[Stored data entries]

# # # # #

-- ==== Sys2Proof/Laws/Demux.lean ====
section
/-! SUPPORT. What the dispatch and the requests do, said once: `dispatchTo_eq` for the six slots, and one equation for
each request. -/

namespace Sys2Proof.Machine

open Sys2Proof Sys2Proof.Safety

/-! ## The header -/

@[simp] theorem typeByte_cons (t : Byte) (m : Bytes) : typeByte (t :: m) = t := by
  simp [typeByte, leNat]

@[simp] theorem declaredLength_cons (t l0 l1 : Byte) (p : Bytes) :
    declaredLength (t :: l0 :: l1 :: p) = l0.toNat + 256 * l1.toNat := by
  simp [declaredLength, leNat]

@[simp] theorem actualLength_cons (t l0 l1 : Byte) (p : Bytes) : actualLength (t :: l0 :: l1 :: p) = p.length := by
  simp [actualLength, Config.hdrLen]

@[simp] theorem payloadOf_cons (t l0 l1 : Byte) (p : Bytes) : payloadOf (t :: l0 :: l1 :: p) = p := by
  simp [payloadOf, Config.hdrLen]

/-- A message with a header is its type byte, its two length bytes and its payload. -/
theorem exists_header {m : Bytes} (h : ¬ m.length < Config.hdrLen) : ∃ t l0 l1 p, m = t :: l0 :: l1 :: p := by
  match m, h with
  | t :: l0 :: l1 :: p, _ => exact ⟨t, l0, l1, p, rfl⟩
  | [], h | [_], h | [_, _], h => exact absurd (by simp [Config.hdrLen]) h

/-! ## The dispatch -/

/-- The state after `RECV` step 4 for a slot. -/
def afterDispatch (s : State) (slot : Slot) (t : Byte) (p : Bytes) : State :=
  { s with msg := none, trace := s.trace ++ dispatchEvents (s.subtab.row slot) slot t p }

theorem dispatchTo_header {s : State} {t l0 l1 : Byte} {p : Bytes} (slot : Slot)
    (h : s.msg = some (t :: l0 :: l1 :: p)) : dispatchTo slot s = .next (afterDispatch s slot t p) := by
  have hl : ¬ (t :: l0 :: l1 :: p).length < Config.hdrLen := by simp [Config.hdrLen]
  unfold dispatchTo
  simp only [h, if_neg hl]
  cases hr : s.subtab.row slot <;>
    simp [afterDispatch, dispatchEvents, hr, State.diag, State.emit, State.dropMessage, State.deliverAll]

theorem dispatchTo_noHeader {s : State} (slot : Slot) (h : ∀ m, s.msg = some m → m.length < 3) :
    dispatchTo slot s = .fault .noHeader := by
  unfold dispatchTo
  cases hm : s.msg with
  | none => rfl
  | some m => simp [Config.hdrLen, h m hm]

/-- All the dispatch to a slot can do. -/
theorem dispatchTo_eq (slot : Slot) (s : State) :
    (∃ t l0 l1 p, s.msg = some (t :: l0 :: l1 :: p) ∧ dispatchTo slot s = .next (afterDispatch s slot t p)) ∨
    ((∀ m, s.msg = some m → m.length < 3) ∧ dispatchTo slot s = .fault .noHeader) := by
  by_cases h : ∀ m, s.msg = some m → m.length < 3
  · exact .inr ⟨h, dispatchTo_noHeader slot h⟩
  · simp only [Classical.not_forall] at h
    obtain ⟨m, hm, hl⟩ := h
    obtain ⟨t, l0, l1, p, rfl⟩ := exists_header (m := m) hl
    exact .inl ⟨t, l0, l1, p, hm, dispatchTo_header slot hm⟩

theorem dispatchByType_eq (t : Byte) (s : State) : dispatchByType t s = dispatchTo (slotOf t) s := by
  unfold dispatchByType
  cases slotOf t <;> rfl

/-! ## The requests -/

theorem execRecv_short {s : State} {m : Bytes} (hw : Config.within s.cap.msgMax m.length = true) (h : m.length < 3) :
    execRecv m s = .next { s with msg := none, trace := s.trace ++ [.diag (.shortMessage m.length)] } := by
  unfold execRecv
  rw [if_pos hw, if_pos (by simpa [Config.hdrLen] using h)]
  rfl

theorem execRecv_header {s : State} {t l0 l1 : Byte} {p : Bytes}
    (hw : Config.within s.cap.msgMax (p.length + 3) = true) :
    execRecv (t :: l0 :: l1 :: p) s = .next { s with
      msg := none
      trace := s.trace ++ warningEvents (l0.toNat + 256 * l1.toNat) p.length ++
        dispatchEvents (s.subtab.row (slotOf t)) (slotOf t) t p } := by
  unfold execRecv
  rw [if_pos (by simpa using hw), if_neg (by simp [Config.hdrLen]), dispatchByType_eq, typeByte_cons]
  have hm : (warnLength (t :: l0 :: l1 :: p) (s.holdMessage (t :: l0 :: l1 :: p))).msg =
      some (t :: l0 :: l1 :: p) := by
    unfold warnLength; split <;> rfl
  rw [dispatchTo_header _ hm]
  unfold warnLength
  simp only [actualLength_cons, declaredLength_cons]
  split <;> simp_all [afterDispatch, warningEvents, State.holdMessage, State.diag, State.emit]

/-- All a `RECV` can do when it answers a next state. -/
theorem execRecv_next {s t : State} {m : Bytes} (h : execRecv m s = .next t) :
    Config.within s.cap.msgMax m.length = true ∧
    ((m.length < 3 ∧ t = { s with msg := none, trace := s.trace ++ [.diag (.shortMessage m.length)] }) ∨
     (∃ ty l0 l1 p, m = ty :: l0 :: l1 :: p ∧ t = { s with
        msg := none
        trace := s.trace ++ warningEvents (l0.toNat + 256 * l1.toNat) p.length ++
          dispatchEvents (s.subtab.row (slotOf ty)) (slotOf ty) ty p })) := by
  by_cases hw : Config.within s.cap.msgMax m.length = true
  · refine ⟨hw, ?_⟩
    by_cases hl : m.length < 3
    · rw [execRecv_short hw hl] at h
      exact .inl ⟨hl, by simpa using h.symm⟩
    · obtain ⟨ty, l0, l1, p, rfl⟩ := exists_header (m := m) hl
      rw [execRecv_header (by simpa using hw)] at h
      exact .inr ⟨ty, l0, l1, p, rfl, by simpa using h.symm⟩
  · simp [execRecv, hw] at h

theorem execRecv_tooLong {s : State} {m : Bytes} (hw : Config.within s.cap.msgMax m.length = false) :
    execRecv m s = .refused .messageTooLong := by
  simp [execRecv, hw]

theorem execSend_connected {s : State} {b : Bytes} (hw : Config.within s.cap.msgMax b.length = true)
    (hc : s.conn = true) : execSend b s = .next { s with trace := s.trace ++ [.tout b, .res .ok] } := by
  simp [execSend, hw, hc, State.transportSend, State.emit]

theorem execSend_notConnected {s : State} {b : Bytes} (hw : Config.within s.cap.msgMax b.length = true)
    (hc : s.conn = false) : execSend b s = .next { s with trace := s.trace ++ [.res .notConnectedError] } := by
  simp [execSend, hw, hc, State.emit]

/-- All a `SEND` can do when it answers a next state. -/
theorem execSend_next {s t : State} {b : Bytes} (h : execSend b s = .next t) :
    Config.within s.cap.msgMax b.length = true ∧
    ((s.conn = true ∧ t = { s with trace := s.trace ++ [.tout b, .res .ok] }) ∨
     (s.conn = false ∧ t = { s with trace := s.trace ++ [.res .notConnectedError] })) := by
  by_cases hw : Config.within s.cap.msgMax b.length = true
  · refine ⟨hw, ?_⟩
    by_cases hc : s.conn = true
    · rw [execSend_connected hw hc] at h; exact .inl ⟨hc, by simpa using h.symm⟩
    · rw [Bool.not_eq_true] at hc
      rw [execSend_notConnected hw hc] at h; exact .inr ⟨hc, by simpa using h.symm⟩
  · simp [execSend, hw] at h

/-- All a `SUBSCRIBE` can do when it answers a next state. -/
theorem execSubscribe_next {s t : State} {slot : Slot} {x : Config.SinkId} (h : execSubscribe slot x s = .next t) :
    (x ∈ s.subtab.row slot ∧ t = s) ∨
    (x ∉ s.subtab.row slot ∧ Config.within s.cap.subMax ((s.subtab.row slot).length + 1) = true ∧
      t = s.setRow slot (s.subtab.row slot ++ [x])) := by
  unfold execSubscribe at h
  split at h
  · exact .inl ⟨‹_›, by simpa using h.symm⟩
  · split at h
    · exact .inr ⟨‹_›, ‹_›, by simpa using h.symm⟩
    · cases h

/-! ## The queue -/

theorem enqueue_fits {s : State} {r : Request} (h : Config.within s.cap.rqMax (s.rq.length + 1) = true) :
    enqueue s r = .next (s.setRq (s.rq ++ [r])) := by
  simp [enqueue, h]

theorem enqueue_full {s : State} {r : Request} (h : Config.within s.cap.rqMax (s.rq.length + 1) = false) :
    enqueue s r = .refused .queueFull := by
  simp [enqueue, h]

theorem enqueue_next {s t : State} {r : Request} (h : enqueue s r = .next t) :
    Config.within s.cap.rqMax (s.rq.length + 1) = true ∧ t = s.setRq (s.rq ++ [r]) := by
  unfold enqueue at h
  split at h
  · exact ⟨‹_›, by simpa using h.symm⟩
  · cases h

/-- A queued request's code always decodes, to the request's own instruction. -/
theorem decode_request_code (r : Request) :
    decode r.code = .ok (match r with
      | .recv m => .recv m
      | .send b => .send b
      | .subscribe slot x => .subscribe slot x
      | .connected => .connected
      | .disconnected => .disconnected) := by
  cases r with
  | subscribe slot x => cases slot <;> rfl
  | _ => rfl

end Sys2Proof.Machine
end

# # # # #

» **Problem requirements**: Search the entries for the word "dispatchEvents" and pick out every line that holds it.

» **Your solution**:
  { s with msg := none, trace := s.trace ++ dispatchEvents (s.subtab.row slot) slot t p }
    simp [afterDispatch, dispatchEvents, hr, State.diag, State.emit, State.dropMessage, State.deliverAll]
        dispatchEvents (s.subtab.row (slotOf t)) (slotOf t) t p } := by
          dispatchEvents (s.subtab.row (slotOf ty)) (slotOf ty) ty p })) := by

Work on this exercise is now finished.